Bloomberg Intelligence commodity strategist Mike McGlone says Bitcoin (BTC) could be en route to $100,00, but investors of the number one cryptocurrency will have to wait.
In a new edition of the Bloomberg Crypto Outlook, McGlone says that Bitcoin is on track to breach key resistance at $14,000 as indicators show that investors are flocking into the number one cryptocurrency.
“Our chart depicts the market cap of the Grayscale Bitcoin Trust (GBTC) approaching Bitcoin equivalent holdings of 500,000. A year ago, this direct indicator of investor demand held less than half that amount. Inflows in GBTC, the largest exchange traded product, absorbed about 70% of new Bitcoin supply in 3Q, we calculate.
Also featured in our graphic is the 30-day average of Bitcoin active addresses from Coinmetrics. This strong price companion points to the crypto closer to $15,000 vs. about $10,500 on Oct. 2. Addresses plunged with prices in 2018 and were a leading indicator of the Bitcoin recovery in 2019.”
McGlone also highlights Bitcoin’s unique property in that price does not influence supply, which leaves adoption as the number one metric to measure value. According to McGlone, Bitcoin’s valuation will rise on the back of rising adoption rates, and BTC’s historical price history suggests $100,000 could happen by 2025.
“Still in hangover mode from the 2017 rally, we don’t know what specific catalyst might launch Bitcoin to new highs, but demand vs. supply metrics remain price-positive.

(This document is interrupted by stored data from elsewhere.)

-- ==== Sys2Proof/Laws/Ops.lean ====
section
/-! SUPPORT. What the shared operations leave as it was: entries of the Patina log, interrupt events, counters, snoops and reservations. -/

namespace Sys2Proof.Machine

/-! ## Patina (16 R488 to R491) -/

@[simp] theorem State.mirrorOne_time (s : State) : (s.mirrorOne ).time = s.time := rfl
@[simp] theorem State.mirrorOne_board (s : State) : (s.mirrorOne ).board = s.board := rfl
@[simp] theorem State.mirrorOne_flash (s : State) : (s.mirrorOne ).flash = s.flash := rfl
@[simp] theorem State.mirrorOne_sec (s : State) : (s.mirrorOne ).sec = s.sec := rfl
@[simp] theorem State.mirrorOne_mem (s : State) : (s.mirrorOne ).mem = s.mem := rfl
@[simp] theorem State.mirrorOne_homes (s : State) : (s.mirrorOne ).homes = s.homes := rfl
@[simp] theorem State.mirrorOne_fab (s : State) : (s.mirrorOne ).fab = s.fab := rfl
@[simp] theorem State.mirrorOne_cores (s : State) : (s.mirrorOne ).cores = s.cores := rfl
@[simp] theorem State.mirrorOne_cells (s : State) : (s.mirrorOne ).cells = s.cells := rfl
@[simp] theorem State.mirrorOne_flights (s : State) : (s.mirrorOne ).flights = s.flights := rfl
@[simp] theorem State.mirrorOne_gathers (s : State) : (s.mirrorOne ).gathers = s.gathers := rfl
@[simp] theorem State.mirrorOne_draws (s : State) : (s.mirrorOne ).draws = s.draws := rfl
@[simp] theorem State.mirrorOne_reply (s : State) : (s.mirrorOne ).reply = s.reply := rfl
@[simp] theorem State.mirrorOne_replyPort (s : State) : (s.mirrorOne ).replyPort = s.replyPort := rfl
@[simp] theorem State.mirrorOne_pending (s : State) : (s.mirrorOne ).pending = s.pending := rfl

@[simp] theorem State.mirrorMany_time (n : Nat) (s : State) : (State.mirrorMany n s).time = s.time := by
  induction n generalizing s with
  | zero => rfl
  | succ n ih => rw [State.mirrorMany, ih]; simp
@[simp] theorem State.mirrorMany_board (n : Nat) (s : State) : (State.mirrorMany n s).board = s.board := by
  induction n generalizing s with
  | zero => rfl
  | succ n ih => rw [State.mirrorMany, ih]; simp
@[simp] theorem State.mirrorMany_flash (n : Nat) (s : State) : (State.mirrorMany n s).flash = s.flash := by
  induction n generalizing s with
  | zero => rfl
  | succ n ih => rw [State.mirrorMany, ih]; simp
@[simp] theorem State.mirrorMany_sec (n : Nat) (s : State) : (State.mirrorMany n s).sec = s.sec := by
  induction n generalizing s with
  | zero => rfl
  | succ n ih => rw [State.mirrorMany, ih]; simp
@[simp] theorem State.mirrorMany_mem (n : Nat) (s : State) : (State.mirrorMany n s).mem = s.mem := by
  induction n generalizing s with
  | zero => rfl
  | succ n ih => rw [State.mirrorMany, ih]; simp
@[simp] theorem State.mirrorMany_homes (n : Nat) (s : State) : (State.mirrorMany n s).homes = s.homes := by
  induction n generalizing s with
  | zero => rfl
  | succ n ih => rw [State.mirrorMany, ih]; simp
@[simp] theorem State.mirrorMany_fab (n : Nat) (s : State) : (State.mirrorMany n s).fab = s.fab := by
  induction n generalizing s with
  | zero => rfl
  | succ n ih => rw [State.mirrorMany, ih]; simp
@[simp] theorem State.mirrorMany_cores (n : Nat) (s : State) : (State.mirrorMany n s).cores = s.cores := by
  induction n generalizing s with
  | zero => rfl
  | succ n ih => rw [State.mirrorMany, ih]; simp
@[simp] theorem State.mirrorMany_cells (n : Nat) (s : State) : (State.mirrorMany n s).cells = s.cells := by
  induction n generalizing s with
  | zero => rfl
  | succ n ih => rw [State.mirrorMany, ih]; simp
@[simp] theorem State.mirrorMany_flights (n : Nat) (s : State) : (State.mirrorMany n s).flights = s.flights := by
  induction n generalizing s with
  | zero => rfl
  | succ n ih => rw [State.mirrorMany, ih]; simp
@[simp] theorem State.mirrorMany_gathers (n : Nat) (s : State) : (State.mirrorMany n s).gathers = s.gathers := by
  induction n generalizing s with
  | zero => rfl
  | succ n ih => rw [State.mirrorMany, ih]; simp
@[simp] theorem State.mirrorMany_draws (n : Nat) (s : State) : (State.mirrorMany n s).draws = s.draws := by
  induction n generalizing s with
  | zero => rfl
  | succ n ih => rw [State.mirrorMany, ih]; simp
@[simp] theorem State.mirrorMany_reply (n : Nat) (s : State) : (State.mirrorMany n s).reply = s.reply := by
  induction n generalizing s with
  | zero => rfl
  | succ n ih => rw [State.mirrorMany, ih]; simp
@[simp] theorem State.mirrorMany_replyPort (n : Nat) (s : State) : (State.mirrorMany n s).replyPort = s.replyPort := by
  induction n generalizing s with
  | zero => rfl
  | succ n ih => rw [State.mirrorMany, ih]; simp
@[simp] theorem State.mirrorMany_pending (n : Nat) (s : State) : (State.mirrorMany n s).pending = s.pending := by
  induction n generalizing s with
  | zero => rfl
  | succ n ih => rw [State.mirrorMany, ih]; simp

@[simp] theorem State.mirrorFlush_time (s : State) : (s.mirrorFlush ).time = s.time := by unfold State.mirrorFlush; split <;> simp
@[simp] theorem State.mirrorFlush_board (s : State) : (s.mirrorFlush ).board = s.board := by unfold State.mirrorFlush; split <;> simp
@[simp] theorem State.mirrorFlush_flash (s : State) : (s.mirrorFlush ).flash = s.flash := by unfold State.mirrorFlush; split <;> simp
@[simp] theorem State.mirrorFlush_sec (s : State) : (s.mirrorFlush ).sec = s.sec := by unfold State.mirrorFlush; split <;> simp
@[simp] theorem State.mirrorFlush_mem (s : State) : (s.mirrorFlush ).mem = s.mem := by unfold State.mirrorFlush; split <;> simp
@[simp] theorem State.mirrorFlush_homes (s : State) : (s.mirrorFlush ).homes = s.homes := by unfold State.mirrorFlush; split <;> simp
@[simp] theorem State.mirrorFlush_fab (s : State) : (s.mirrorFlush ).fab = s.fab := by unfold State.mirrorFlush; split <;> simp
@[simp] theorem State.mirrorFlush_cores (s : State) : (s.mirrorFlush ).cores = s.cores := by unfold State.mirrorFlush; split <;> simp
@[simp] theorem State.mirrorFlush_cells (s : State) : (s.mirrorFlush ).cells = s.cells := by unfold State.mirrorFlush; split <;> simp
@[simp] theorem State.mirrorFlush_flights (s : State) : (s.mirrorFlush ).flights = s.flights := by unfold State.mirrorFlush; split <;> simp
@[simp] theorem State.mirrorFlush_gathers (s : State) : (s.mirrorFlush ).gathers = s.gathers := by unfold State.mirrorFlush; split <;> simp
@[simp] theorem State.mirrorFlush_draws (s : State) : (s.mirrorFlush ).draws = s.draws := by unfold State.mirrorFlush; split <;> simp
@[simp] theorem State.mirrorFlush_reply (s : State) : (s.mirrorFlush ).reply = s.reply := by unfold State.mirrorFlush; split <;> simp
@[simp] theorem State.mirrorFlush_replyPort (s : State) : (s.mirrorFlush ).replyPort = s.replyPort := by unfold State.mirrorFlush; split <;> simp
@[simp] theorem State.mirrorFlush_pending (s : State) : (s.mirrorFlush ).pending = s.pending := by unfold State.mirrorFlush; split <;> simp

@[simp] theorem State.placeEntry_time (s : State) (e : PatEntry) : (s.placeEntry e).time = s.time := by unfold State.placeEntry; dsimp only; split <;> simp
@[simp] theorem State.placeEntry_board (s : State) (e : PatEntry) : (s.placeEntry e).board = s.board := by unfold State.placeEntry; dsimp only; split <;> simp
@[simp] theorem State.placeEntry_flash (s : State) (e : PatEntry) : (s.placeEntry e).flash = s.flash := by unfold State.placeEntry; dsimp only; split <;> simp
@[simp] theorem State.placeEntry_sec (s : State) (e : PatEntry) : (s.placeEntry e).sec = s.sec := by unfold State.placeEntry; dsimp only; split <;> simp
@[simp] theorem State.placeEntry_mem (s : State) (e : PatEntry) : (s.placeEntry e).mem = s.mem := by unfold State.placeEntry; dsimp only; split <;> simp
@[simp] theorem State.placeEntry_homes (s : State) (e : PatEntry) : (s.placeEntry e).homes = s.homes := by unfold State.placeEntry; dsimp only; split <;> simp
@[simp] theorem State.placeEntry_fab (s : State) (e : PatEntry) : (s.placeEntry e).fab = s.fab := by unfold State.placeEntry; dsimp only; split <;> simp
@[simp] theorem State.placeEntry_cores (s : State) (e : PatEntry) : (s.placeEntry e).cores = s.cores := by unfold State.placeEntry; dsimp only; split <;> simp
@[simp] theorem State.placeEntry_cells (s : State) (e : PatEntry) : (s.placeEntry e).cells = s.cells := by unfold State.placeEntry; dsimp only; split <;> simp
@[simp] theorem State.placeEntry_flights (s : State) (e : PatEntry) : (s.placeEntry e).flights = s.flights := by unfold State.placeEntry; dsimp only; split <;> simp
@[simp] theorem State.placeEntry_gathers (s : State) (e : PatEntry) : (s.placeEntry e).gathers = s.gathers := by unfold State.placeEntry; dsimp only; split <;> simp
@[simp] theorem State.placeEntry_draws (s : State) (e : PatEntry) : (s.placeEntry e).draws = s.draws := by unfold State.placeEntry; dsimp only; split <;> simp
@[simp] theorem State.placeEntry_reply (s : State) (e : PatEntry) : (s.placeEntry e).reply = s.reply := by unfold State.placeEntry; dsimp only; split <;> simp
@[simp] theorem State.placeEntry_replyPort (s : State) (e : PatEntry) : (s.placeEntry e).replyPort = s.replyPort := by unfold State.placeEntry; dsimp only; split <;> simp
@[simp] theorem State.placeEntry_pending (s : State) (e : PatEntry) : (s.placeEntry e).pending = s.pending := by unfold State.placeEntry; dsimp only; split <;> simp

@[simp] theorem State.patina_time (s : State) (a b c d e f g : Nat) : (s.patina a b c d e f g).time = s.time := by unfold State.patina; simp
@[simp] theorem State.patina_board (s : State) (a b c d e f g : Nat) : (s.patina a b c d e f g).board = s.board := by unfold State.patina; simp
@[simp] theorem State.patina_flash (s : State) (a b c d e f g : Nat) : (s.patina a b c d e f g).flash = s.flash := by unfold State.patina; simp
@[simp] theorem State.patina_sec (s : State) (a b c d e f g : Nat) : (s.patina a b c d e f g).sec = s.sec := by unfold State.patina; simp
@[simp] theorem State.patina_mem (s : State) (a b c d e f g : Nat) : (s.patina a b c d e f g).mem = s.mem := by unfold State.patina; simp
@[simp] theorem State.patina_homes (s : State) (a b c d e f g : Nat) : (s.patina a b c d e f g).homes = s.homes := by unfold State.patina; simp
@[simp] theorem State.patina_fab (s : State) (a b c d e f g : Nat) : (s.patina a b c d e f g).fab = s.fab := by unfold State.patina; simp
@[simp] theorem State.patina_cores (s : State) (a b c d e f g : Nat) : (s.patina a b c d e f g).cores = s.cores := by unfold State.patina; simp
@[simp] theorem State.patina_cells (s : State) (a b c d e f g : Nat) : (s.patina a b c d e f g).cells = s.cells := by unfold State.patina; simp
@[simp] theorem State.patina_flights (s : State) (a b c d e f g : Nat) : (s.patina a b c d e f g).flights = s.flights := by unfold State.patina; simp
@[simp] theorem State.patina_gathers (s : State) (a b c d e f g : Nat) : (s.patina a b c d e f g).gathers = s.gathers := by unfold State.patina; simp
@[simp] theorem State.patina_draws (s : State) (a b c d e f g : Nat) : (s.patina a b c d e f g).draws = s.draws := by unfold State.patina; simp
@[simp] theorem State.patina_reply (s : State) (a b c d e f g : Nat) : (s.patina a b c d e f g).reply = s.reply := by unfold State.patina; simp
@[simp] theorem State.patina_replyPort (s : State) (a b c d e f g : Nat) : (s.patina a b c d e f g).replyPort = s.replyPort := by unfold State.patina; simp
@[simp] theorem State.patina_pending (s : State) (a b c d e f g : Nat) : (s.patina a b c d e f g).pending = s.pending := by unfold State.patina; simp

If the crypto echoes its past gains, with some maturation, about double the time period it took to add a zero to $1,000 could get its price to $100,000 in 2025.”
In addition, the Bloomberg Intelligence strategist says that the current macroeconomic landscape should serve as a tailwind for Bitcoin’s ascent.
“In an unparalleled macroeconomic backdrop of rapidly increasing fiscal and monetary stimulus, limited supply stores of value such as gold and Bitcoin stand to prevail, in our view. This should be true when traditional asset classes – stocks and bonds – are overextended.”